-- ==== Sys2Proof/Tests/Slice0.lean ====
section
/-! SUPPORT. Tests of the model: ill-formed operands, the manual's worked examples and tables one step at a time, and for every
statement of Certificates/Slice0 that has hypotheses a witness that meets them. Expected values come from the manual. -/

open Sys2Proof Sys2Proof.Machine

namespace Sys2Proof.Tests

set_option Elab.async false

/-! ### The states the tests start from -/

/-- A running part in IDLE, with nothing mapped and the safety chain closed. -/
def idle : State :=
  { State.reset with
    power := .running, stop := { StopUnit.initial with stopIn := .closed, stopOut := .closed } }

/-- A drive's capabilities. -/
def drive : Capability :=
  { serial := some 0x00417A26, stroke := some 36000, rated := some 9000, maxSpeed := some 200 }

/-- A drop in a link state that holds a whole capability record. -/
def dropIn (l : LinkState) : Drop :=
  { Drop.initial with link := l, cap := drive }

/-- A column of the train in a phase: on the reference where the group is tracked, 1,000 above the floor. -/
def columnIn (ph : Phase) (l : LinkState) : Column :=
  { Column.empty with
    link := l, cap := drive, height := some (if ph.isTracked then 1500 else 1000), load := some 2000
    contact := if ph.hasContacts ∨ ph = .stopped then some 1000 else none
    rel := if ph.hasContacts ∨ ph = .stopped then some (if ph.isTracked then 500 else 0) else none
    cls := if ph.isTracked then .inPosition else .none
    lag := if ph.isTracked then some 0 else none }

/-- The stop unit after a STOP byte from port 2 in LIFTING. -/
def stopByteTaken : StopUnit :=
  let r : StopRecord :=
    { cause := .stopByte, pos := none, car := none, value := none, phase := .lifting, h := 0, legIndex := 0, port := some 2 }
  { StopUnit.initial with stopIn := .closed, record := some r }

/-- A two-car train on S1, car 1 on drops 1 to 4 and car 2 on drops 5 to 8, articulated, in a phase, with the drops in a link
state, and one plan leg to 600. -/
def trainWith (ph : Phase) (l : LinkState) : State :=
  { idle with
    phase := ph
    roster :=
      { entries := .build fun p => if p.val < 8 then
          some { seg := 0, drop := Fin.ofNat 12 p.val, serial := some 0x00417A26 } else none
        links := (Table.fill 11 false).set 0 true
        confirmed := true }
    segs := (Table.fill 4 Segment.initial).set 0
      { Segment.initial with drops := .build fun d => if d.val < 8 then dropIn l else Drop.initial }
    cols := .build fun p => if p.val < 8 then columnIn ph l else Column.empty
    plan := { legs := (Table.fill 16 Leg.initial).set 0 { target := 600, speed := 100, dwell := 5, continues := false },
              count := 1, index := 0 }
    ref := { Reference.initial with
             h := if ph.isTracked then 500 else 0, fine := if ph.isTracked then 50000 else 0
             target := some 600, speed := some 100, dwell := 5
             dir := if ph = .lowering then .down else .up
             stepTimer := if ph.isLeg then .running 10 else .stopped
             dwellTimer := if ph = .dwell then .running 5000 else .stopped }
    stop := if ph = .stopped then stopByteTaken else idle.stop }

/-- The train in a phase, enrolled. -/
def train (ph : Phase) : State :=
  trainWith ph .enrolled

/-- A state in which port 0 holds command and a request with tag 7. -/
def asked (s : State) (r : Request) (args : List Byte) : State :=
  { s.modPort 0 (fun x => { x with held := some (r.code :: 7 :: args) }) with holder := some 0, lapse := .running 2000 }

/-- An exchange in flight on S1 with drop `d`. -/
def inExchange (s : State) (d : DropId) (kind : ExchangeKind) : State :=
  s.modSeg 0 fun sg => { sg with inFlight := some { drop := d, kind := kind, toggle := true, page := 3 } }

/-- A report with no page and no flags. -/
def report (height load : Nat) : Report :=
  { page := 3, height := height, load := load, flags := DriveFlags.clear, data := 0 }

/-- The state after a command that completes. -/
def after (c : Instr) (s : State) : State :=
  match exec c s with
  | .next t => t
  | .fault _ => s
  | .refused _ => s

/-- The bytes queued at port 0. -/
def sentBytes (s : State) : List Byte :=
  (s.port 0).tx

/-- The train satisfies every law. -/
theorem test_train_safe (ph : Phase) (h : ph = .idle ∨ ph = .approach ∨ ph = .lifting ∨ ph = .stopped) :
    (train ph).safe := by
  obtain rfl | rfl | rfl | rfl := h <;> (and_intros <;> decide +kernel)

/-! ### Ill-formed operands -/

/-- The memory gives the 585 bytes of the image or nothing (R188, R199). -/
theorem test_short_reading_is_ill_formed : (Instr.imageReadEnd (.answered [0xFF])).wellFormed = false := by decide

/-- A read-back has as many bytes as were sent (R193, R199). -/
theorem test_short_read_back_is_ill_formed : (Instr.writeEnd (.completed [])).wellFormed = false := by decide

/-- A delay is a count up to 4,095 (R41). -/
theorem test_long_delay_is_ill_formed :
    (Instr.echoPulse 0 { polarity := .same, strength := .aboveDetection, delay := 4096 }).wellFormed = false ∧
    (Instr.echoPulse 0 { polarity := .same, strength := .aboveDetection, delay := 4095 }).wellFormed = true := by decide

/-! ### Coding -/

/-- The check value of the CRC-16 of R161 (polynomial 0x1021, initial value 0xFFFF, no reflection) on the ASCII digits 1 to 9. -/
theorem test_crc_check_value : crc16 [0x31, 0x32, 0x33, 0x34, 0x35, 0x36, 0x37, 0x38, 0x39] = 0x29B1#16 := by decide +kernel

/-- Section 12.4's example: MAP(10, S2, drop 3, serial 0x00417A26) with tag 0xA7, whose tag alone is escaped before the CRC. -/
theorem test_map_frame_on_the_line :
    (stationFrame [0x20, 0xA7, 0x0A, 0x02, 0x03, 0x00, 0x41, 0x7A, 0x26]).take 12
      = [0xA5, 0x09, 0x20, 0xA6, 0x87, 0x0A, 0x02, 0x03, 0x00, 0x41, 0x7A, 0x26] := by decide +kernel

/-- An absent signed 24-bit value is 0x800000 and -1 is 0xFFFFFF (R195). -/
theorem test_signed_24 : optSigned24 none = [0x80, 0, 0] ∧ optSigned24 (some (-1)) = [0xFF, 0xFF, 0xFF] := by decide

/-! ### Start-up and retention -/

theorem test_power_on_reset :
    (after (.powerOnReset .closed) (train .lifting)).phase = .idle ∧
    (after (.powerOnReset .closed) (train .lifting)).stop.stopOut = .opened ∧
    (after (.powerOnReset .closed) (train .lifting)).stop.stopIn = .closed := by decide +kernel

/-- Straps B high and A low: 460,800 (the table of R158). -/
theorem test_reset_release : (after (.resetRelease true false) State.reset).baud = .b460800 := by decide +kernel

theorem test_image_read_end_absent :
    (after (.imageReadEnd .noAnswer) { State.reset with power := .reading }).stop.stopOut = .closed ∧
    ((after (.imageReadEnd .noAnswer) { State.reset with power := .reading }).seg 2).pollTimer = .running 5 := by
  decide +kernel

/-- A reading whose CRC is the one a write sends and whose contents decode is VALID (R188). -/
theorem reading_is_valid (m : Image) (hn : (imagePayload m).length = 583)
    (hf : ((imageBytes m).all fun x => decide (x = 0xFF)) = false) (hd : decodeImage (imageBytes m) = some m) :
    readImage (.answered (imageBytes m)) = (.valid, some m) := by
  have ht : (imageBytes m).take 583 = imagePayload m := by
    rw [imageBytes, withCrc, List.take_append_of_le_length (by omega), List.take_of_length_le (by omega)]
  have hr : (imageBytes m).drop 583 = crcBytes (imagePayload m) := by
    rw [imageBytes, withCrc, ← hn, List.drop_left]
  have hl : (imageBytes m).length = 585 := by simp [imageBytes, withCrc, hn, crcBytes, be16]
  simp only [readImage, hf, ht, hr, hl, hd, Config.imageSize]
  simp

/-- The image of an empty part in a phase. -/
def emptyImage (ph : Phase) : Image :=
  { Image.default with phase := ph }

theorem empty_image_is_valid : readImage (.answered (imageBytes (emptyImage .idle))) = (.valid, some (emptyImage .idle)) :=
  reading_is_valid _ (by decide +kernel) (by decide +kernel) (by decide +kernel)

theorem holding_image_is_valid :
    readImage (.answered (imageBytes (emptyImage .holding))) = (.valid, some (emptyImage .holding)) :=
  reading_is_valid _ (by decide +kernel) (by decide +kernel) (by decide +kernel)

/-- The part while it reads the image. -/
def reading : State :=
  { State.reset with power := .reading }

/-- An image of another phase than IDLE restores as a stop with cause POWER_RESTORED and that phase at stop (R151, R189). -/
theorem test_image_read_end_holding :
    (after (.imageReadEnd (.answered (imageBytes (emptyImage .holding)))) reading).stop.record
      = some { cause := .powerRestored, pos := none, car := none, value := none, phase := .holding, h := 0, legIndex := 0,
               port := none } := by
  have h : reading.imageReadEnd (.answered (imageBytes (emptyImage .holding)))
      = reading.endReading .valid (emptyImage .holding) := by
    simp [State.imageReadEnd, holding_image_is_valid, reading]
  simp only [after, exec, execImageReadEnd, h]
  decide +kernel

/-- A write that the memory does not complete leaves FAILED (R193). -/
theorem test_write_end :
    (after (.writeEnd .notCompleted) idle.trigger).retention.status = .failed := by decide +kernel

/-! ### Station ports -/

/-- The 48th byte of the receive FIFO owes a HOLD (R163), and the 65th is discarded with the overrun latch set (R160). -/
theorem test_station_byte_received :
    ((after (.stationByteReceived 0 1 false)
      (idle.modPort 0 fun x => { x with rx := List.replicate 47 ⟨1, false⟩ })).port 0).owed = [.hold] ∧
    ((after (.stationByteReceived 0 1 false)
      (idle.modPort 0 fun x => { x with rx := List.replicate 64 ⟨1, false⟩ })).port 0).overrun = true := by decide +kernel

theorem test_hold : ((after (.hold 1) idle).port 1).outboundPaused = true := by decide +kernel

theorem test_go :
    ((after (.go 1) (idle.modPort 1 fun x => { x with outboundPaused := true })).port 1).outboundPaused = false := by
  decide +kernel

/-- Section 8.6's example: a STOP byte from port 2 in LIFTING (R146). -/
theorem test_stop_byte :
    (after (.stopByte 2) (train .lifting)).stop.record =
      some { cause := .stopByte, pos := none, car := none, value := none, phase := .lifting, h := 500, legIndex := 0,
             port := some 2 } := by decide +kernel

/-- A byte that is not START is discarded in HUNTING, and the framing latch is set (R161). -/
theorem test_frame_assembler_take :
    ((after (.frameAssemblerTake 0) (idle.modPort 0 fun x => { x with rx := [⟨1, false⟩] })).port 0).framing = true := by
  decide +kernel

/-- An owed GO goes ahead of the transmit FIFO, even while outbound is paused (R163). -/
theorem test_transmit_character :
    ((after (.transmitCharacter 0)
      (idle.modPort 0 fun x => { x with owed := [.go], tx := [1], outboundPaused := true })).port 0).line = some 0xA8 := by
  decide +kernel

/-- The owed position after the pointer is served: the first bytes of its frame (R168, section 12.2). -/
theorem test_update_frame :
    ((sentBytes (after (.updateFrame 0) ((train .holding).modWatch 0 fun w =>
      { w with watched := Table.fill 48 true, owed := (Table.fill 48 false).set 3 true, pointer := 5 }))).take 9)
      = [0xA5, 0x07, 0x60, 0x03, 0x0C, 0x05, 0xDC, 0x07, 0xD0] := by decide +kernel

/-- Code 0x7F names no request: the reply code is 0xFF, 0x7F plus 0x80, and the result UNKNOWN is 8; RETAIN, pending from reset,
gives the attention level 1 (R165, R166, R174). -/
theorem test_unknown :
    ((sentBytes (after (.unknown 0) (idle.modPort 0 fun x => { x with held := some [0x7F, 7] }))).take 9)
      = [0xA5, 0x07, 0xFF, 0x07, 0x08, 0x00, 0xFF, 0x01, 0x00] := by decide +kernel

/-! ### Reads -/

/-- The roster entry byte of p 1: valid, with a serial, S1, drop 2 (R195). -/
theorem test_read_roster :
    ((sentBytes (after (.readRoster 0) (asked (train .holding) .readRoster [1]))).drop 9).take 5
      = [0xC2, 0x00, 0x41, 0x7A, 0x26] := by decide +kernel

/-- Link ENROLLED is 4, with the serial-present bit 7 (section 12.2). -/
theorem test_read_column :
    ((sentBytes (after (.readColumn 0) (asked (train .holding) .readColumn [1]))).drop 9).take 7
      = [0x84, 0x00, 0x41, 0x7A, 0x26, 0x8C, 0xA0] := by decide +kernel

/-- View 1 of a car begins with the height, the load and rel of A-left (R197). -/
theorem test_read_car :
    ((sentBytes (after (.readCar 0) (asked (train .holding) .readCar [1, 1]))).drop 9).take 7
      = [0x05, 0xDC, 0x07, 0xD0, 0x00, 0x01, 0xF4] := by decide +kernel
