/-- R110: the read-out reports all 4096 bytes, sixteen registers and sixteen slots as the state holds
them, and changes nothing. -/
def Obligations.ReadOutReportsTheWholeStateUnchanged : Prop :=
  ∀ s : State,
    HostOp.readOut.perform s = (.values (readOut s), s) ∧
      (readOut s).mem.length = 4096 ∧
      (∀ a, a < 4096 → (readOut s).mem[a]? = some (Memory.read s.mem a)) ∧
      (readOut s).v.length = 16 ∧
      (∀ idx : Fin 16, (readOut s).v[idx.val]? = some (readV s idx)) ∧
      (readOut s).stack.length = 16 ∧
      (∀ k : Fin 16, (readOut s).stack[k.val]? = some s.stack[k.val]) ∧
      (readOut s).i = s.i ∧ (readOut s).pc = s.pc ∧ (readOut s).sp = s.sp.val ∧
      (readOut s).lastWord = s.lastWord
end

— What is expected —
In the data above, find the line with "that completes. -/" and the line with "every law. -/". Retype both, plus every line between them, exactly.

— Output below —
/-- The state after a command that completes. -/
def after (c : Instr) (s : State) : State :=
  match exec c s with
  | .next t => t
  | .fault _ => s
  | .refused _ => s

/-- The bytes queued at port 0. -/
def sentBytes (s : State) : List Byte :=
  (s.port 0).tx

/-- The train satisfies every law. -/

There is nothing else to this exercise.